(EXERCISE) Find every line of the listing below where "Machine" appears, and copy it.

- Opening Delimiter -

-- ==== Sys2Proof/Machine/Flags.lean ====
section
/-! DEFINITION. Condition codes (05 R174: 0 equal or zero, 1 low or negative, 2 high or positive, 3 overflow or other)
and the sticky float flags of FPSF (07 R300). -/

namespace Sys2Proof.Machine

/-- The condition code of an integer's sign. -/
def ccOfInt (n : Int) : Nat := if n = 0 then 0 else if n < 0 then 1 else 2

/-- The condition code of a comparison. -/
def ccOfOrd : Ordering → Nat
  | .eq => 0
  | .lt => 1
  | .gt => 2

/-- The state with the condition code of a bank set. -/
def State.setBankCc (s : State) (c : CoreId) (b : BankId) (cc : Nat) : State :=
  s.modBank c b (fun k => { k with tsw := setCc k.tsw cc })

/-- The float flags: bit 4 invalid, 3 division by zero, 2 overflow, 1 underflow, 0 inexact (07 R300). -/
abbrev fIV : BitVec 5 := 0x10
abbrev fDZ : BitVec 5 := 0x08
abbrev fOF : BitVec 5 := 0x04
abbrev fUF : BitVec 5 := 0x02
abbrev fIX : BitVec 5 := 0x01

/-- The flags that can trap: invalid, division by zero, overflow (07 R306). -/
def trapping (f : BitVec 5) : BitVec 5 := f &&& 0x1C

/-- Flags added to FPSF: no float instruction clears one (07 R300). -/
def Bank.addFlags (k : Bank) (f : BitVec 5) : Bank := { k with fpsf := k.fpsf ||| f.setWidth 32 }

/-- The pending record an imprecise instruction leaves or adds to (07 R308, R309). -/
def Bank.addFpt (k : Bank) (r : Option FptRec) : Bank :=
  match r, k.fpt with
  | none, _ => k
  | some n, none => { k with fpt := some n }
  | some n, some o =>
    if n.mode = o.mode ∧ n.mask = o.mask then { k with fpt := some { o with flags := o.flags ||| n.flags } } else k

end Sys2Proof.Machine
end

- Closing Delimiter -
- Opening Delimiter -

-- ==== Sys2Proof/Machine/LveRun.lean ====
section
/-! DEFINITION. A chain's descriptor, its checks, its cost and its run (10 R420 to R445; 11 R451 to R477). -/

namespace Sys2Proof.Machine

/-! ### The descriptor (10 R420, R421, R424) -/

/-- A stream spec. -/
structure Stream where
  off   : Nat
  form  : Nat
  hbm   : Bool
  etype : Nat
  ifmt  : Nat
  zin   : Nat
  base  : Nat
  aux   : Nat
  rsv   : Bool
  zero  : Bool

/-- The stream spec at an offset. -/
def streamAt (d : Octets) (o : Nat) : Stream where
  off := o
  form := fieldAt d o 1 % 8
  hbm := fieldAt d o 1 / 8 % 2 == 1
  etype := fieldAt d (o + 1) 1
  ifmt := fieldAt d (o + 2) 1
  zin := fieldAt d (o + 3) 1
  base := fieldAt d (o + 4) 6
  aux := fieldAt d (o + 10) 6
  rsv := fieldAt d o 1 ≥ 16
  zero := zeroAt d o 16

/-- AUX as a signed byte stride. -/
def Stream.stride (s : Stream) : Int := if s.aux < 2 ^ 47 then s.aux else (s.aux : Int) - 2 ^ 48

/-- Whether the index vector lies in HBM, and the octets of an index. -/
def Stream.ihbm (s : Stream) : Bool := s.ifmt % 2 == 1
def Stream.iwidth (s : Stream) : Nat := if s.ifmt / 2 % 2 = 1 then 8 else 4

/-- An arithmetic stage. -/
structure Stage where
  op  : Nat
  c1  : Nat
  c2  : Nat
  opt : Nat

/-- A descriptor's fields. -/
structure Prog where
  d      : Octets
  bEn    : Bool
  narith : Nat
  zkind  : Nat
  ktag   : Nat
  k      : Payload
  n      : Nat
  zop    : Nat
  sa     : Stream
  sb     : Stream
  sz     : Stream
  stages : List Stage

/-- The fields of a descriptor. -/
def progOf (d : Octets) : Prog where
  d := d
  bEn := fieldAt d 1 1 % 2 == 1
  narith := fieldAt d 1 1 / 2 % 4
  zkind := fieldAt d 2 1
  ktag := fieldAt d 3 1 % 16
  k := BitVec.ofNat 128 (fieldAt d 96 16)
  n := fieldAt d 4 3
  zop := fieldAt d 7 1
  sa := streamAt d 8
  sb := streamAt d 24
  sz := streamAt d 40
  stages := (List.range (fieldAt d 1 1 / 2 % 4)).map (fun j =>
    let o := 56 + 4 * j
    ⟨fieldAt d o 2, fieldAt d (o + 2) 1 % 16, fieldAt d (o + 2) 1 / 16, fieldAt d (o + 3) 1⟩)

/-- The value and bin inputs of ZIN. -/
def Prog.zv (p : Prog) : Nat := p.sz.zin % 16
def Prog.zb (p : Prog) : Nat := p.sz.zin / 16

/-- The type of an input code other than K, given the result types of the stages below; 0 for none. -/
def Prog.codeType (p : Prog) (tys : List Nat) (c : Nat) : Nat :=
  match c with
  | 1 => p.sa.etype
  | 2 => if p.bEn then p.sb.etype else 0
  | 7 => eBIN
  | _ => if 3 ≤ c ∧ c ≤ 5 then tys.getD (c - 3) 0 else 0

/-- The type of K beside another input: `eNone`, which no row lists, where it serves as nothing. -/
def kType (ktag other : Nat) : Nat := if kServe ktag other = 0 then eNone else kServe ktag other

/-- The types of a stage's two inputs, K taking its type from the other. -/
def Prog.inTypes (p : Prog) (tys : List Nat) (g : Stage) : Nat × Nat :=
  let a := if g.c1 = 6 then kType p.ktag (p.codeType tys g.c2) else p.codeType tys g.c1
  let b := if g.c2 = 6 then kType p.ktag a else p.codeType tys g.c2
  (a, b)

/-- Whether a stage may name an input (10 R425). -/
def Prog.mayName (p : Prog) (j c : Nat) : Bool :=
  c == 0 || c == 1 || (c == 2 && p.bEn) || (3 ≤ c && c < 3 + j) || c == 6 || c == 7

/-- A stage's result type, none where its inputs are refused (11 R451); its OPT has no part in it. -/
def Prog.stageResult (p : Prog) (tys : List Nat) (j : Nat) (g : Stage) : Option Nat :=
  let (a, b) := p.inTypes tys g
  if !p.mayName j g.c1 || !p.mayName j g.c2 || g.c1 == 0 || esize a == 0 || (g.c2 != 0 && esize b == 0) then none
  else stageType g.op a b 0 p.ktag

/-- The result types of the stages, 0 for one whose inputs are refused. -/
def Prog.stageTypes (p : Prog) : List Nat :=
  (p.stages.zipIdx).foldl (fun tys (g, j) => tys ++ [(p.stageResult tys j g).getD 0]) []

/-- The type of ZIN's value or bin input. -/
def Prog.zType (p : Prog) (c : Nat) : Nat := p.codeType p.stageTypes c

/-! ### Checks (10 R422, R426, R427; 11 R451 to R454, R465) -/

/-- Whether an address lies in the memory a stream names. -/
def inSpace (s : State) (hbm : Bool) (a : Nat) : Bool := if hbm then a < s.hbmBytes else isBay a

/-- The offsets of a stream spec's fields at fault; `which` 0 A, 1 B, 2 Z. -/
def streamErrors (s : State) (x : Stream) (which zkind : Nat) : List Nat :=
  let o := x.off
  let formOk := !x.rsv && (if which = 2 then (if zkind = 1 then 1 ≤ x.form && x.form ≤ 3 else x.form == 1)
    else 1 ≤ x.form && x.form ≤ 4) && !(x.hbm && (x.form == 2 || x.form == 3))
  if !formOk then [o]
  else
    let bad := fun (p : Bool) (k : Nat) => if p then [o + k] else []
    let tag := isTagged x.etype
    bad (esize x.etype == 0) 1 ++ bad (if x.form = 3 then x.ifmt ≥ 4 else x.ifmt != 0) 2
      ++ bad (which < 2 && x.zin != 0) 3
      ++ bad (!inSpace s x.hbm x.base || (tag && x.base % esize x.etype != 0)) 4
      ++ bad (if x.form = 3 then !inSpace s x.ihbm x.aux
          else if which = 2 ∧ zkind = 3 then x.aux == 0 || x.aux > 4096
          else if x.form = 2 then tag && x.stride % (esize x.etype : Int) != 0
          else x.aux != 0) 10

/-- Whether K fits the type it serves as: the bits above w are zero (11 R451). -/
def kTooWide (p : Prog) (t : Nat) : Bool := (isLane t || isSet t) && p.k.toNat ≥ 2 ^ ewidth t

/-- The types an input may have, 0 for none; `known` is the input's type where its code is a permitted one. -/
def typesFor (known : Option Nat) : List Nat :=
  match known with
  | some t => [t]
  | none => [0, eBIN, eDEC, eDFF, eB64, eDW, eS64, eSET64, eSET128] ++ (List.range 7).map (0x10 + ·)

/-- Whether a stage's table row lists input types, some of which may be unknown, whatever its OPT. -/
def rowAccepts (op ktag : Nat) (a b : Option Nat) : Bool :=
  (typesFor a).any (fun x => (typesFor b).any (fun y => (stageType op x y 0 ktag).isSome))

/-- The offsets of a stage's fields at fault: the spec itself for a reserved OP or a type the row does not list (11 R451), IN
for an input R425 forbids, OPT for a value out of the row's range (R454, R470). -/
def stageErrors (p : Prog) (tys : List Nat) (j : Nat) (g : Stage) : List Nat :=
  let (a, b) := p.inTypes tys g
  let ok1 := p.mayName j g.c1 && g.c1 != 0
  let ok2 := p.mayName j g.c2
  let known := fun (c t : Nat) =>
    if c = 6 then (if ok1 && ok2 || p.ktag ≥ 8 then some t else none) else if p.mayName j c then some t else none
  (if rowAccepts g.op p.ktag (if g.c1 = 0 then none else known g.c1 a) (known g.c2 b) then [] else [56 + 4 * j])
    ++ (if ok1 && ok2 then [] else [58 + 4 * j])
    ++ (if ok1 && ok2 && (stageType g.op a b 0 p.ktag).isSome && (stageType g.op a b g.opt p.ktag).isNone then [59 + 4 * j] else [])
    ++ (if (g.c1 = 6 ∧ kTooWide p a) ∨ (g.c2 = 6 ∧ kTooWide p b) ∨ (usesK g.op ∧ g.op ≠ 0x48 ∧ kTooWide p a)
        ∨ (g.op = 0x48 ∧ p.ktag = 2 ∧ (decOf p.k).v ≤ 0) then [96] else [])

- Closing Delimiter -

(RESPONSE TO THE EXERCISE)
-- ==== Sys2Proof/Machine/Flags.lean ====
namespace Sys2Proof.Machine
end Sys2Proof.Machine
-- ==== Sys2Proof/Machine/LveRun.lean ====
namespace Sys2Proof.Machine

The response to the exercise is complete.